There is set of first principles that the Labour Party must adhere to if it is to have any hope of winning back power in the foreseeable future. Central to that is the assumption that Britain is a country that is more good than bad, both as a place to live and in its conduct around the world. This is not to ignore ill-thought out and gung-ho foreign policy decisions such as Iraq — nor to whitewash domestic issues such as inequality and xenophobia. Britain is not a bad place to live, and from its generous developmental budget to successful humanitarian interventions in places such as Kosovo and West Africa, there are examples in its recent history of British governments doing the right thing.
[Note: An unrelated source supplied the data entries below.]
theorem raised_fields (s : State) (ms : BitVec 16) : (raised s ms).ifLevel = 3 ∧ (raised s ms).resetting = none ∧
    (raised s ms).power.bootMs = ms ∧ (raised s ms).nvm.fwFails = 0 ∧ (raised s ms).fuses = s.fuses := by
  have hd := unreserved_recomputeDeliv { openLinks s with
    ifLevel := 3, resetting := none, pastDeadline := false, corr := { (openLinks s).corr with gActive := true } }
  have h1 := eq_of_view unreserved State.ifLevel (fun _ => rfl) hd
  have h2 := eq_of_view unreserved State.resetting (fun _ => rfl) hd
  have h3 := (eq_of_view unreserved State.fuses (fun _ => rfl) hd).trans (fuses_openLinks s)
  unfold raised
  dsimp only
  generalize recomputeDeliv _ = u at h1 h2 h3
  have hv := quiet_raiseEvent { u with power := { u.power with bootMs := ms }, nvm := { u.nvm with fwFails := 0, fwAct := false } } 0x01 noCtx 3 0
  generalize raiseEvent _ 0x01 noCtx 3 0 = v at hv
  have hw : ∃ f, quiet (if v.fwFallback then raiseEvent { v with fwFallback := false } 0x80 noCtx (bit v.nvm.bank) 0 else v) =
      { quiet v with fwFallback := f } := by
    split
    · exact ⟨false, quiet_raiseEvent ..⟩
    · exact ⟨v.fwFallback, rfl⟩
  obtain ⟨f, hw⟩ := hw
  rw [hv] at hw
  generalize (if v.fwFallback then _ else v) = x at hw
  exact ⟨(congrArg State.ifLevel hw :).trans h1, (congrArg State.resetting hw :).trans h2, (congrArg (fun y => y.power.bootMs) hw :),
    (congrArg (fun y => y.nvm.fwFails) hw :), (congrArg State.fuses hw :).trans h3⟩

/-- Windows that the deadline does not name keep their state, those that it names are quarantined. -/
theorem state_foldl_quarantine (cause w : Nat) : ∀ (l : List Nat) (s : State), (win s w).state ≠ .run →
    (w ∉ l → (win (l.foldl (fun u v => quarantine u v cause) s) w).state = (win s w).state) ∧
    ((win s w).state ≠ .retired → w ∈ l → (win (l.foldl (fun u v => quarantine u v cause) s) w).state = .quar)
  | [], _, _ => ⟨fun _ => rfl, fun _ h => absurd h List.not_mem_nil⟩
  | v :: l, s, hrun => by
    by_cases hv : w = v
    · subst hv
      refine ⟨fun h => absurd (List.mem_cons_self ..) h, fun hret _ => ?_⟩
      have hq := state_quarantine_same s w cause hret
      obtain ⟨hout, hin⟩ := state_foldl_quarantine cause w l (quarantine s w cause) (by rw [hq]; decide)
      by_cases hl : w ∈ l
      · exact hin (by rw [hq]; decide) hl
      · exact (hout hl).trans hq
    · have hs := state_quarantine_other (w := v) cause hv hrun
      obtain ⟨hout, hin⟩ := state_foldl_quarantine cause w l (quarantine s v cause) (by rwa [hs])
      rw [hs] at hout hin
      exact ⟨fun h => hout fun k => h (List.mem_cons_of_mem _ k), fun hret h => hin hret ((List.mem_cons.1 h).resolve_left hv)⟩

/-- Settles O12: READY through its operations, the deadline Window by Window. -/
theorem readyRaisesTheInterface : Obligations.ReadyRaisesTheInterface := by
  unfold Obligations.ReadyRaisesTheInterface
  intro s hothers
  refine ⟨fun ms hwin => ?_, ?_⟩
  · have hb := boxless_lbIdle (lbFuel (raised s ms)) (raised s ms)
    obtain ⟨h1, h2, h3, h4, h5⟩ := raised_fields s ms
    exact ⟨_, ready_exec ms hothers hwin, (eq_of_view boxless State.ifLevel (fun _ => rfl) hb).trans h1,
      (eq_of_view boxless State.resetting (fun _ => rfl) hb).trans h2, (eq_of_view boxless (fun u => u.power.bootMs) (fun _ => rfl) hb).trans h3,
      (eq_of_view boxless (fun u => u.nvm.fwFails) (fun _ => rfl) hb).trans h4, (eq_of_view boxless State.fuses (fun _ => rfl) hb).trans h5⟩
  · have hst := foldl_keeps (g := fun u v => quarantine u v 4) steady (fun _ _ => steady_quarantine ..) (deadlineWindows s)
      { s with pastDeadline := true }
    have hmem (w : Nat) : w ∈ deadlineWindows s ↔
        w < 8 ∧ ((win s w).state = .qual ∨ (win s w).state = .off ∧ s.nvm.recOk.getLsbD w = true) := by
      simp [deadlineWindows, List.mem_filter]
    refine ⟨_, congrArg Host.Outcome.next (if_pos hothers), eq_of_view steady State.pastDeadline (fun _ => rfl) hst, fun w hw h => ?_,
      fun w hw h => ?_, (eq_of_view steady State.fuses (fun _ => rfl) hst).trans rfl⟩
    · have hne : (win s w).state ≠ .run ∧ (win s w).state ≠ .retired := by
        rcases h with h | ⟨h, -⟩ <;> rw [h] <;> decide
      exact (state_foldl_quarantine 4 w (deadlineWindows s) { s with pastDeadline := true } hne.1).2 hne.2 ((hmem w).2 ⟨hw, h⟩)
    · have hout : w ∉ deadlineWindows s := by simp [hmem, h]
      exact ((state_foldl_quarantine 4 w (deadlineWindows s) { s with pastDeadline := true } (by rw [show (win { s with pastDeadline := true } w) = win s w from rfl, h]; decide)).1 hout).trans h

/-! ### The JTAG port (R524, R525) -/

theorem cellsGet_filter_below {e : Nat} {p : Host.Cell → Bool} (hp : ∀ c, p c = true → e ≤ c.1) {a : Nat} (ha : a < e) :
    ∀ l : List Host.Cell, cellsGet (l.filter p) a = 0
  | [] => rfl
  | (k, v) :: l => by
    by_cases h : p (k, v) = true
    · have hk := hp _ h
      dsimp only at hk
      rw [List.filter_cons_of_pos h, cellsGet, if_neg (by omega), if_pos (by omega)]
    · rw [List.filter_cons_of_neg h]
      exact cellsGet_filter_below hp ha l

theorem cellsGet_filter_above {e : Nat} {p : Host.Cell → Bool} (hp : ∀ c, e ≤ c.1 → p c = true) {a : Nat} (ha : e ≤ a) :
    ∀ l : List Host.Cell, cellsGet (l.filter p) a = cellsGet l a
  | [] => rfl
  | (k, v) :: l => by
    by_cases h : p (k, v) = true
    · rw [List.filter_cons_of_pos h, cellsGet, cellsGet, cellsGet_filter_above hp ha l]
    · have hk : k < e := by
        by_contra hge
        exact h (hp (k, v) (by dsimp only; omega))
      rw [List.filter_cons_of_neg h, cellsGet, if_neg (by omega), if_neg (by omega)]
      exact cellsGet_filter_above hp ha l

theorem get_clear_low (m : Memory) (e a : Nat) : (m.clear 0 e).get a = if a < e then 0 else m.get a := by
  split
  next h => exact cellsGet_filter_below (e := e) (by simp) h _
  next h => exact cellsGet_filter_above (e := e) (by simp) (by omega) _

/-- A locked instruction selects BYPASS and is counted (R524). -/
def lockedOut (s : State) : State :=
  { s with thresh := { s.thresh with jtagIns := .bypass, jtagCnt := s.thresh.jtagCnt + 1, flags := s.thresh.flags ||| 2 } }

theorem jtagLocked_eq (s : State) (q : Bool) : jtagLocked s q =
    let u := addFrec (lockedOut s) 19 0 0 ((lockedOut s).thresh.jtagCnt.toNat % 256) 0 noCtx
    if q then raiseEvent u 0x82 noCtx u.thresh.jtagCnt.toNat 0 else u := rfl

/-- The record of an attempt may raise its own flag and event; the count and the flag of the attempt stand. -/
theorem jtagLocked_counts (s : State) (q : Bool) : (jtagLocked s q).thresh.jtagIns = .bypass ∧
    (jtagLocked s q).thresh.jtagCnt = s.thresh.jtagCnt + 1 ∧ (jtagLocked s q).thresh.flags.getLsbD 1 = true ∧
    (s.nvm.frec.length < 1024 → (jtagLocked s q).evSeq = if q then s.evSeq + 1 else s.evSeq) ∧
    unrecorded (jtagLocked s q) = unrecorded (lockedOut s) := by
  have hrec := unrecorded_addFrec (lockedOut s) 19 0 0 ((lockedOut s).thresh.jtagCnt.toNat % 256) 0 noCtx
  have hroom := fun h : (lockedOut s).nvm.frec.length < 1024 =>
    (addFrec_appends 19 0 0 ((lockedOut s).thresh.jtagCnt.toNat % 256) 0 noCtx h).1
  obtain ⟨f, hf⟩ := addFrec_thresh (lockedOut s) 19 0 0 ((lockedOut s).thresh.jtagCnt.toNat % 256) 0 noCtx
  rw [jtagLocked_eq]
  dsimp only
  generalize addFrec (lockedOut s) 19 0 0 _ 0 noCtx = u at hrec hroom hf
  have hflag : (s.thresh.flags ||| 2 ||| f).getLsbD 1 = true := by simp
  cases q with
  | false =>
    simp only [Bool.false_eq_true, if_false]
    rw [hf]
    exact ⟨rfl, rfl, hflag, hroom, hrec⟩
  | true =>
    have hq := quiet_raiseEvent u 0x82 noCtx u.thresh.jtagCnt.toNat 0
    have ht := (eq_of_view quiet State.thresh (fun _ => rfl) hq).trans hf
    simp only [if_true]
    rw [ht, raiseEvent_evSeq]
    exact ⟨rfl, rfl, hflag, fun h => congrArg (· + 1) (hroom h), (congrArg unrecorded hq :).trans hrec⟩

/-- Settles O14: the instructions of a locked port, and the Warm resets into and out of boundary scan. -/
theorem jtagIsGuarded : Obligations.JtagIsGuarded := by
  unfold Obligations.JtagIsGuarded
  intro s
  refine ⟨fun q hb ins hins => ?_, fun q hb hlock => ?_, fun q ins hins hb hpwr hlow => ?_, fun hb hpwr => ?_⟩
  · rcases hins with rfl | rfl <;> simp [exec, execJtagInstruction, hb]
  · obtain ⟨hins, hcnt, hflag, hev, hu⟩ := jtagLocked_counts s q
    refine ⟨jtagLocked s q, by simp [exec, execJtagInstruction, hb, hlock], hins, hcnt, hflag, hev, ?_, ?_, ?_, ?_⟩
    · exact (eq_of_view unrecorded State.mem (fun _ => rfl) hu).trans rfl
    · exact (eq_of_view unrecorded State.windows (fun _ => rfl) hu).trans rfl
    · exact (eq_of_view unrecorded State.ifLevel (fun _ => rfl) hu).trans rfl
    · exact (eq_of_view unrecorded State.fuses (fun _ => rfl) hu).trans rfl
  · have hexec : exec (.jtagInstruction ins q) s = .next { { doReset .warm s.power.rstCause s with
        lampWasLit := false, lamp := { s.lamp with lok := 0, enabled := 0 } } with
        thresh := { (doReset .warm s.power.rstCause s).thresh with jtagIns := ins } } := by
      rcases hins with rfl | rfl <;> simp [exec, execJtagInstruction, enterBoundary, hb, hlow, hpwr]
    have h := cleared_doReset .warm s.power.rstCause s
    generalize doReset .warm s.power.rstCause s = t at h hexec
    have hscan : decide (ins = .samplePreload ∨ ins = .extest) = true := decide_eq_true hins
    refine ⟨_, hexec, hscan, ?_, { h with }, rfl, rfl⟩
    simp [powered, boundary, hins]
  · have hexec : exec .jtagLeaveBoundary s = .next (leaveBoundary s) := congrArg Host.Outcome.next (if_pos hb)
    have hl : leaveBoundary s = { doReset .warm (anyWarmCause (zeroOnDie { s with thresh := { s.thresh with jtagIns := .bypass } })).1
        (anyWarmCause (zeroOnDie { s with thresh := { s.thresh with jtagIns := .bypass } })).2 with warmHeld := !s.perstN } := if_pos hpwr
    have h := doReset_to (k := .warm) (by decide) (anyWarmCause (zeroOnDie { s with thresh := { s.thresh with jtagIns := .bypass } })).1
      (anyWarmCause (zeroOnDie { s with thresh := { s.thresh with jtagIns := .bypass } })).2
    rw [hl] at hexec
    have hdata : (anyWarmCause (zeroOnDie { s with thresh := { s.thresh with jtagIns := .bypass } })).2.mem.data =
      s.mem.data.clear 0 0x10000000 := rfl
    have hins : (clearThresh .warm (anyWarmCause (zeroOnDie { s with thresh := { s.thresh with jtagIns := .bypass } })).2).thresh.jtagIns =
      .bypass := rfl
    generalize anyWarmCause (zeroOnDie { s with thresh := { s.thresh with jtagIns := .bypass } }) = r at h hexec hdata hins
    generalize doReset .warm r.1 r.2 = t at h hexec
    refine ⟨_, hexec, ?_, { h.cleared with }, fun a ha => ?_, fun e he => ?_, fun a ha => ?_⟩
    · rw [← h.thresh] at hins
      simp [boundary, hins]
    · dsimp only
      rw [h.data, hdata, get_clear_low, if_pos ha]
    · rw [h.cleared.pantries e he]; rfl
    · dsimp only
      rw [h.data, hdata, get_clear_low, if_neg (by omega)]

end Sys2Proof.Machine

/-!
The host's registers, range table, vectors and BAR4 accesses (chapter 9): the obligations O16, O17, O20 and O22.
-/

namespace Sys2Proof.Machine

open Sys2Proof

/-! ### Register writes and reads (R308 to R310, R534 to R538) -/

theorem barUp_of_writeOpen {s : State} {l : List ResetKind} (h : writeOpen s l = true) : barUp s = true := (Bool.and_eq_true .. ▸ h).1

theorem writeOpen_of_blockOpen {s : State} {l : List ResetKind} (h : blockOpen s l = true) : writeOpen s l = true :=
  (Bool.and_eq_true .. ▸ h).1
There is a lot more to do of course. There always is. Britain’s obsequious relationship with Saudi Arabia is an easy target for the ire of Labour activists but an appropriate one. As is China, whose human rights abuses the British government seems increasingly willing to overlook for the sake of economic expediency.

But whenever such matters are discussed some perspective is required. And this will not be forthcoming for as long as Labour adheres — even tangentially — to the fly-blown notions that animate Corbyn’s worldview. A break with these sclerotic doctrines is required. And a break with them will do more for Labour’s chances with the British people than any convoluted attempt to forge a gimmicky ‘progressive’ patriotism.

Patriotism needn’t be flashy or tub-thumping. But it does begin with the belief that one’s own country is more good than bad, more right than wrong.


James Bloodworth is a journalist and author of Hired: Six Months Undercover in Low-Wage Britain, which was longlisted for the Orwell Prize 2019.